Ethylene bursts during ripening and causes the climacteric rise of respiration (Figure 5), which could be a death signal that prepares fruit for seed dispersal through the breakdown of cellular components [47]. In this study, the genes that encoded glycolysis and TCA cycling enzymes, which mediate climacteric respiration, such as ribose-5-phosphate isomerase and pyruvate kinase, were upregulated in ethylene-treated fruit. The results imply that the response of the enzymes after ethylene treatment could lead to faster ripening as compared with the control. The gene that encodes 6-phosphogluconolactonase, the protein related to fruit respiratory pathway and quality [54], was also upregulated due to ethylene treatment. This could be explained by the respiration burst caused by the higher ethylene concentration.

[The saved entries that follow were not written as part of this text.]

-- ==== Sys2Proof/Certificates/Slice0/Obligations.lean ====
section
/-! DEFINITION. The statements for the provers. Each docstring names the rules of spec/ it formalises; where a
statement rests on a choice of the model, it names the log entry (notes/assumptions). -/

open Sys2Proof Sys2Proof.Machine

/-! ## Steps, ticks and reset -/

/-- The command at the front of the queue runs on the state with the queue's rest (00 "How the blocks work
together", 95). -/
def Obligations.StepRunsFrontCommand : Prop :=
  ∀ (c : Instr) (s : State), step { s with pending := c :: s.pending } = exec c s

/-- On an empty queue a millisecond passes (the model's choice, log 2): part time rises by 1 (R187), every running
timer has a millisecond less, and nothing else changes. -/
def Obligations.EmptyQueuePassesMillisecond : Prop :=
  ∀ s : State, s.pending = [] →
    ∃ t, step s = .next t ∧ t.pending = [] ∧ t.stop.partTime = s.stop.partTime + 1
      ∧ t.planner = s.planner ∧ t.axes = s.axes ∧ t.comp = s.comp ∧ t.spindle = s.spindle
      ∧ t.link = { s.link with gapTimer := t.link.gapTimer, positionTimer := t.link.positionTimer }
      ∧ t.link.gapTimer = s.link.gapTimer.map (· - 1) ∧ t.link.positionTimer = s.link.positionTimer.map (· - 1)
      ∧ (∀ a, t.clamp a = { s.clamp a with linger := (s.clamp a).linger.map (· - 1) })
      ∧ t.valve =
          { s.valve with
            requests :=
              s.valve.requests.map fun r =>
                { r with
                  status :=
                    match r.status with
                    | .waiting => .waiting
                    | .active n => .active (n - 1) }
            hydraulicWait := s.valve.hydraulicWait.map (· - 1) }
      ∧ t.clocks =
          ⟨s.clocks.interpolation - 1, s.clocks.referenceUpdate - 1, s.clocks.speedWindow - 1,
            s.clocks.pressureSample - 1, s.clocks.scan - 1, s.clocks.flash - 1⟩
      ∧ t.gear = { s.gear with pauseTimer := s.gear.pauseTimer.map (· - 1), creep := t.gear.creep }
      ∧ t.gear.creep = s.gear.creep.map (fun c => { c with timer := c.timer - 1 })
      ∧ t.coolant =
          { s.coolant with
            buildTimer := s.coolant.buildTimer.map (· - 1), purgeTimer := s.coolant.purgeTimer.map (· - 1) }
      ∧ t.pendant =
          { s.pendant with
            window := s.pendant.window.map (· - 1), clipTimer := s.pendant.clipTimer.map (· - 1) }
      ∧ t.stop =
          { s.stop with partTime := t.stop.partTime, discrepancy := s.stop.discrepancy.map (· - 1) }

/-- The state after reset meets every invariant of Safety.lean. -/
def Obligations.ResetIsSound : Prop :=
  Sound State.reset

/-- POWER_ON_RESET with any straps and input levels: what the rules on reset give (R3, R23, R26, R71, R87, R93,
R104, R124, R142, R179, R184, R192; the levels are operands of the command). The raises of the reset are ESTOP,
then COOLANT_LEVEL (R184); the transmitter stays idle at this event (the model's choice, log 6). The whole records of
spindle, coolant and pendant hold values for which the spec gives no reset value: those are the model's choice (log 30). -/
def Obligations.PowerOnResetStartsIdle : Prop :=
  ∀ (i : ResetInputs) (s : State), ∃ t, exec (.powerOnReset i) s = .next t ∧ t.pending = s.pending
    ∧ t.planner.state = .idle ∧ t.planner.queue = [] ∧ t.planner.head = none ∧ t.planner.causes = .empty
    ∧ t.stop.estop = (if i.channel1Open || i.channel2Open then .tripped else .released)
    ∧ t.stop.partTime = 0
    ∧ t.stop.discrepancy = (if i.channel1Open = i.channel2Open then none else some 50)
    ∧ t.stop.faults.map FaultEntry.code =
        (if i.channel1Open && i.channel2Open then [.estop] else []) ++ (if i.tankLow then [.coolantLevel] else [])
    ∧ (∀ a, (t.axis a).configured = false ∧ (t.axis a).referenced = false ∧ (t.axis a).commanded = 0
        ∧ (t.axis a).output = 0 ∧ (t.axis a).measured = 0 ∧ (t.axis a).encoder = 0 ∧ (t.axis a).mode = .normal
        ∧ (t.axis a).motion = .idle ∧ (t.axis a).claim = false ∧ (t.axis a).latchPlus = false
        ∧ (t.axis a).latchMinus = false ∧ driveEnable t a = false)
    ∧ (∀ a, t.compOf a = .afterReset)
    ∧ (∀ a, (t.clamp a).state = (if i.clampClosed.get a then .settling else .engaged)
        ∧ (t.clamp a).releasePending = false ∧ (t.clamp a).linger = none)
    ∧ t.valve.requests = [] ∧ t.valve.hydraulicWait = none
    ∧ t.spindle = .afterReset i.inverterFault ∧ spindleEnable t = false
    ∧ t.gear.table = none ∧ t.gear.gearbox = deriveGearbox i.forks ∧ t.gear.held = false ∧ t.gear.step = .idle
    ∧ t.coolant = .afterReset i.tankLow ∧ tscPump t = false ∧ floodPump t = false ∧ purgeValve t = false
    ∧ t.pendant = .afterReset i.pendantFitted
    ∧ t.link.straps = ⟨i.linkRate, i.pendantFitted, i.bFitted, i.tscFitted⟩
    ∧ t.link.framer = .hunt ∧ t.link.replies = [] ∧ t.link.statePending = true ∧ t.link.sending = none

/-! ## The line -/

/-- Decode and encode of a telegram agree: from HUNT, with the transmitter at rest by R201, the bytes of any frame of
at most 240 payload bytes are taken as exactly the telegram they spell (R193, R194, R204). The telegram is named by the
command of an unknown KIND, which goes by its KIND: that, and the overrun test within it, is the model's choice (log 1,
log 36). -/
def Obligations.FrameReceivedWhole : Prop :=
  ∀ (kind : Byte) (tag : Tag) (payload : List Byte) (s : State),
    payload.length ≤ 240 → s.link.framer = .hunt → Settled s → LineSettled s →
      ∃ t, receives (frameBytes kind tag payload) s = some t
        ∧ exec (.unknownKindTelegram kind tag payload)
            { s with link := { s.link with framer := .hunt, gapTimer := none } } = .next t

/-- What a byte does by the framer's state where no telegram is completed, and the gap timer's expiry (R192, R193,
R195): each answers a next state that differs in the framer, the gap timer and one counter at most. That the expiry acts
whenever the timer runs, and does nothing while it is stopped, is the model's choice (log 3). -/
def Obligations.BytesByFramerState : Prop :=
  ∀ (s : State) (x : Byte), Settled s → LineSettled s →
    exec (.byteReceived x false) s =
        .next { s with
          link := { s.link with counters := { s.link.counters with framing := s.link.counters.framing + 1 } } }
    ∧ (s.link.framer = .hunt → x ≠ 0xA5#8 →
        exec (.byteReceived x true) s =
          .next { s with
            link := { s.link with counters := { s.link.counters with skipped := s.link.counters.skipped + 1 } } })
    ∧ (s.link.framer = .hunt → x = 0xA5#8 →
        exec (.byteReceived x true) s = .next { s with link := { s.link with framer := .header [], gapTimer := some 2 } })
    ∧ (∀ held, s.link.framer = .header held → held.length < 3 →
        exec (.byteReceived x true) s =
          .next { s with link := { s.link with framer := .header (held ++ [x]), gapTimer := some 2 } })
    ∧ (∀ kind tag0 tag1, s.link.framer = .header [kind, tag0, tag1] → 240 < x.toNat →
        exec (.byteReceived x true) s =
          .next { s with
            link :=
              { s.link with
                framer := .hunt, gapTimer := none
                counters := { s.link.counters with length := s.link.counters.length + 1 } } })
    ∧ (∀ kind tag0 tag1 len held high, s.link.framer = .check kind tag0 tag1 len held (some high) →
        crc16 (kind :: tag0 :: tag1 :: len :: held) ≠ high ++ x →
        exec (.byteReceived x true) s =
          .next { s with
            link :=
              { s.link with
                framer := .hunt, gapTimer := none
                counters := { s.link.counters with crc := s.link.counters.crc + 1 } } })
    ∧ (∀ n, s.link.gapTimer = some n →
        exec .gapTimerExpiry s =
          .next { s with
            link :=
              { s.link with
                framer := .hunt, gapTimer := none
                counters := { s.link.counters with gap := s.link.counters.gap + 1 } } })
    ∧ (s.link.gapTimer = none → exec .gapTimerExpiry s = .next s)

3.5. TSS, TA, BAR and Sensory Evaluation and the Related Genes

TSS, TA, BAR and the sensory evaluation in the present study reveal that ethylene-treated fruit was preferred over the control on the third day of ripening (Figure 6). Phosphoenolpyruvate carboxylase (PEPC) is involved in organic acid synthesis [55]. The gene that encodes PEPC was downregulated after ethylene treatment due to the reduction of acidity (Figure 6) during ripening that might be associated with the conversion of organic acids into sugars and their derivatives or their utilization in respiration [25]. β-Amylase (BAM), one of the key genes related to starch degradation during the ripening of fruit [18], was also upregulated in our study. BAM breaks starch into maltose, resulting in the sweet flavor of ripe fruit [56]. Furthermore, the upregulation of the sucrose-phosphate synthase (SPS) encoding gene could be related to an increase in TSS, BAR and sensory quality (Figure 6). Similarly, Duque et al. [57] reported the accumulation of soluble sugars coincided with a gradual activation of SPS after harvest during cold storage. Besides, glucose-1-phosphate adenylyltransferase large subunit 2/amyloplastic-like protein, which plays a role in the synthesis of starch was downregulated, implying that fruit ripening involves catabolic processes rather than anabolic processes.
Methanol O-anthraniloyltransferase is an enzyme responsible for the production of O-methyl anthranilate, an important aroma and flavor compound in the grapefruit [58]. Similarly, methanol O-anthraniloyltransferase gene was upregulated due to ethylene treatment in this study, implying that O-methyl anthranilate could be produced during ripening, which can directly influence the aroma and flavor of ‘ready to eat’ kiwifruit. Hence, the methanol O-anthraniloyltransferase gene could be responsible for the development of aroma and flavor of kiwifruit during ripening. In this study, the gene that encodes arogenate dehydrogenase, an enzyme that catalyzes the oxidative decarboxylation of arogenate into the aromatic amino acid tyrosine [59], was also upregulated due to exogenous ethylene treatment, indicating that kiwifruit ripening is also associated with changes in aroma of the fruit. Interestingly, the genes that encode linoleate 13S-lipoxygenase and linoleate 9S-lipoxygenase, lipoxygenases that may contribute to aldehyde generation to produce grassy aroma during kiwifruit ripening [60], were downregulated due to ethylene treatment. The results of overall sensory evaluation and BAR in the current study (Figure 6) could also be related to the above changes. However, 4-coumarate-CoA ligase-like, an enzyme that involved in phenylpropanoid-derived compound (PDC) pathway [61], carboxylesterase (CXE) which regulates plant bioactive metabolism through the control of esterases to release volatile carboxyl esters [62], UDP-glycosyltransferase which catalyzes the production of glycosides (a potential source of aroma and flavor in fruits) [63] and α-glucosidase, the key enzyme that catalyzes the final step in the digestive process of carbohydrates [64], were downregulated in the present study after 3 days of ethylene treatment, probably due to early action of these enzymes at the onset of ethylene treatment and reduced action afterward.
L-Ascorbate oxidase gene was upregulated due to ethylene treatment. L-ascorbic acid (AA), one of the major antioxidants in fruits and vegetables, known as vitamin C by most consumers, is oxidized to L-dehydroascorbic acid (DHAA), mainly due to the activity of L-ascorbate oxidase [65]. The biological activity of DHAA has been considered to be equivalent to AA as it can be converted readily into AA in the human body [66]. Besides, the enzyme that catalyzes the terminal step in the biosynthetic pathway of AA [67] could be enhanced due to the upregulation of L-gulonolactone oxidase (Table 4). Moreover, the other ascorbate-related genes in kiwifruit, including galacturonosyltransferase and UDP-glucose dehydrogenase, were upregulated due to ethylene treatment.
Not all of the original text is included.